Dans une étude parue dans la prestigieuse revue scientifique Nature, des chercheurs guinéens et français montrent pour la première fois qu’une épidémie Ebola, comme celle survenue en Guinée en 2021, peut se déclarer à partir d’une souche virale « dormeuse » chez une personne, plus de cinq ans après avoir été contaminée. Même si le phénomène serait rarissime, cette découverte souligne l’importance du suivi des survivants.
Le 14 février 2021, le gouvernement guinéen annonce qu’une épidémie à virus Ebola s’est déclarée dans la préfecture de N’Zérékoré. Mi-juin, l’épidémie est terminée, elle a provoqué la mort de 12 personnes sur 23 cas identifiés. L’étude publiée dans Nature mercredi 15 septembre, intitulée « Résurgence du virus Ebola en 2021, Guinée : Un nouveau paradigme sur les épidémies », confirme que la souche du virus responsable de cette épidémie est la même que celle qui a touché le pays cinq ans plus tôt. L’épidémie de 2021 n’a donc pas une origine animale mais humaine, et le patient 0 est probablement un survivant de la précédente épidémie.
Accompagner les survivants pour comprendre Ebola
Quelque 17 000 patients ont survécu à l’épidémie qui s’est étalée de décembre 2013 à juin 2016 en Afrique de l’Ouest. Aux côtés des chercheurs guinéens Saliou Sow, Abdoulaye Touré et Alpha Keita, le Français Eric Delaporte, professeur en maladies infectieuses à l’université de Montpellier, a suivi plus de 800 survivants en Guinée, sur les 1 270 comptabilisés dans le pays.

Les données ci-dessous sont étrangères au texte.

/-- The hypotheses of `CommandsKeepOtherRegisters` and `CommandsKeepOtherDbufBytes`: every command answers. -/
theorem test_witness_Frames :
    ∀ i ∈ [Instr.nop, .expandKey, .loadIv, .blkEnc 255, .blkDec 255, .cbcEnc, .cbcDec],
      ∃ t, exec i (cbcState plainV12) = .next t := by
  intro i _
  obtain ⟨c, u, e, -⟩ := exec_cases i (cbcState plainV12)
  exact ⟨_, e⟩

/-- The hypotheses of `DecryptBlockUndoesEncryptBlock` and `DecryptBlockIsTheTextbookInverse`. -/
theorem test_witness_Cipher : Inv (ready 6 keyCount) ∧ (ready 6 keyCount).ksValid = true :=
  ⟨ready_inv _ (.inr (.inl rfl)), rfl⟩

theorem test_witness_BlkDecUndoesBlkEnc :
    Inv block0 ∧ block0.ksValid = true ∧ 0 < dbufBlocks block0.cfg ∧ memBlock block0.mem 0 = some plainV1
      ∧ ∃ t, exec (.blkEnc 0) block0 = .next t :=
  ⟨block0_inv, rfl, by decide, memBlock_writeBlock_self 0 plainV1 (ready 4 keyCount), _, rfl⟩

theorem cbcState_written (b : Nat) (hb : b < (cbcState plainV12).len.toNat / 16) :
    (memBlock (cbcState plainV12).mem b).isSome = true := by
  have : b < 2 := hb
  interval_cases b <;> decide +kernel

/-- The hypotheses of `CbcDecUndoesCbcEnc` and, with a zero IV for the second run, of `DifferentIvsDifferEverywhere`. -/
theorem test_witness_CbcRoundTrip :
    Inv (cbcState plainV12) ∧ (cbcState plainV12).ksValid = true
      ∧ (∀ b, b < (cbcState plainV12).len.toNat / 16 → (memBlock (cbcState plainV12).mem b).isSome = true)
      ∧ (∃ t, exec .cbcEnc (cbcState plainV12) = .next t)
      ∧ (⟨0, 0, 0, 0⟩ : Quad) ≠ (cbcState plainV12).iv
      ∧ ∃ u, exec .cbcEnc { cbcState plainV12 with iv := ⟨0, 0, 0, 0⟩ } = .next u := by
  obtain ⟨c, u, e, -⟩ := exec_cases .cbcEnc (cbcState plainV12)
  obtain ⟨c', u', e', -⟩ := exec_cases .cbcEnc { cbcState plainV12 with iv := ⟨0, 0, 0, 0⟩ }
  exact ⟨cbcState_inv _, rfl, cbcState_written, ⟨_, e⟩, by decide, _, e'⟩

theorem test_witness_ZeroIvIsTheRawTransform :
    let s := writeBlock 0 plainV1 { ready 4 keyCount with len := 16 }
    s.ksValid = true ∧ s.len = 16 ∧ s.iv = ⟨0, 0, 0, 0⟩ ∧ memBlock s.mem 0 = some plainV1 :=
  ⟨rfl, rfl, rfl, memBlock_writeBlock_self 0 plainV1 { ready 4 keyCount with len := 16 }⟩

theorem test_witness_GmulIsAFieldMultiplication : (0x53 : Byte) ≠ 0 ∧ gmul 0x53 0xca = 1 := by decide

theorem test_witness_GeneratedTablesMeetTheirRules : gmul 0x53 0xca = 1 ∧ affine 0xca = 0xed := by decide

theorem test_witness_RoundConstantsAreThePowers : 1 ≤ 10 ∧ (8 = 4 ∨ 8 = 6 ∨ 8 = 8) ∧ 8 ≤ 59 ∧ 59 < (8 + 7) * 4
    ∧ 43 < (4 + 7) * 4 ∧ 43 / 4 = 10 ∧ 51 < (6 + 7) * 4 := by decide

theorem test_witness_TableStepGeneratesTheTables :
    State.reset.busy = true ∧ State.reset.genPending = true ∧ engineMoves State.reset = true := ⟨rfl, rfl, rfl⟩

/-- The hypotheses of `ReadyTablesNeverChange`, with a host write as the step. -/
theorem test_witness_ReadyTablesNeverChange :
    let s := { ready 4 keyCount with inputs := [.write 0x2000 4 7] }
    Inv s ∧ s.tablesReady = true ∧ s.inputs.head? ≠ some .reset ∧ ∃ t, step s = .next t := by
  have h := ready_inv keyCount (.inl rfl)
  exact ⟨⟨h.memWf, h.memIn, h.memWhole, h.busyIff, h.genAlone, h.readyIff, h.tablesGen, h.validReady, h.validKey⟩, rfl,
    by decide, _, rfl⟩

/-- A step with an invalid schedule, for `InvalidScheduleIsNeverSeen`: the two states differ and both step. -/
theorem test_witness_InvalidScheduleIsNeverSeen :
    let s := { ready 4 keyCount with ksValid := false }
    forgetSchedule s = clearSchedule s ∧ s.nr ≠ (clearSchedule s).nr := ⟨rfl, by decide⟩

/-- `withFetchWord` on the reset state: the next step runs the command, here `BLK_DEC 3` without a schedule. -/
theorem test_withFetchWord : (nextOr idle (step (State.reset.withFetchWord 32 0x00000304))).err = .noSchedule
    ∧ (nextOr idle (step (State.reset.withFetchWord 32 0x00000000))).err = .none := ⟨rfl, rfl⟩

end Machine
end Sys2Proof
end

section
/-! PROOFS, 10_state.md. Writes of `KEY[i]` and `KEYLEN`, and a state without a valid schedule: what its reads and its
cipher commands answer. -/

namespace Sys2Proof
namespace Machine

/-! ### Writes of the key -/

/-- A location whose accepted write invalidates the schedule (10_state.md R41). -/
def isKeyLoc (l : Loc) : Prop := l = .keylen ∨ ∃ i, l = .key i

/-- An accepted key write stores a key register and clears `KS_VALID`; it touches nothing else (10_state.md R41). -/
theorem writeLoc_keyLoc_idle {s : State} {l : Loc} (hl : isKeyLoc l) (hb : s.busy = false) (v : Word) :
    ∃ key keylen, writeLoc l v s = { s with key := key, keylen := keylen, ksValid := false } := by
  obtain rfl | ⟨i, rfl⟩ := hl
  · exact ⟨s.key, v.setWidth 8, unlessBusy_idle hb⟩
  · exact ⟨s.key.set i v, s.keylen, unlessBusy_idle hb⟩

/-- A dropped key write only sets `OVR` (20_memory.md R49). -/
theorem writeLoc_keyLoc_busy {s : State} {l : Loc} (hl : isKeyLoc l) (hb : s.busy = true) (v : Word) :
    writeLoc l v s = { s with irq := s.irq ||| ovrBit } := by
  obtain rfl | ⟨i, rfl⟩ := hl
  · exact unlessBusy_busy hb
  · exact unlessBusy_busy hb

/-! ### Without a valid schedule -/

theorem scheduleHidden_of_invalid {s : State} (hv : s.ksValid = false) : scheduleHidden s = true := by
  simp [scheduleHidden, hv]

theorem locValue_ks_of_invalid {s : State} (hv : s.ksValid = false) (i : Fin 60) : locValue s (.ks i) = none := by
  simp [locValue, unlessHidden, scheduleHidden_of_invalid hv]

theorem locValue_iks_of_invalid {s : State} (hv : s.ksValid = false) (i : Fin 60) : locValue s (.iks i) = none := by
  simp [locValue, unlessHidden, scheduleHidden_of_invalid hv]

« Il fallait prendre en charge les survivants à la sortie des centres de traitement Ebola, car ils étaient le plus souvent traumatisés psychologiquement et physiquement, explique-t-il. On les a suivis pendant cinq ans, au niveau du Centre de recherche et de formation en infectiologie de Guinée (Cerfig), à Conakry. Et ce faisant, on a pu énormément avancer sur la compréhension de l’infection ». Pendant la pandémie, après leur sortie du centre de traitement, la plupart des survivants étaient renvoyés chez eux sans suivi particulier. « C’est comme si vous sortiez de réanimation et qu’on vous laissait vous débrouiller ».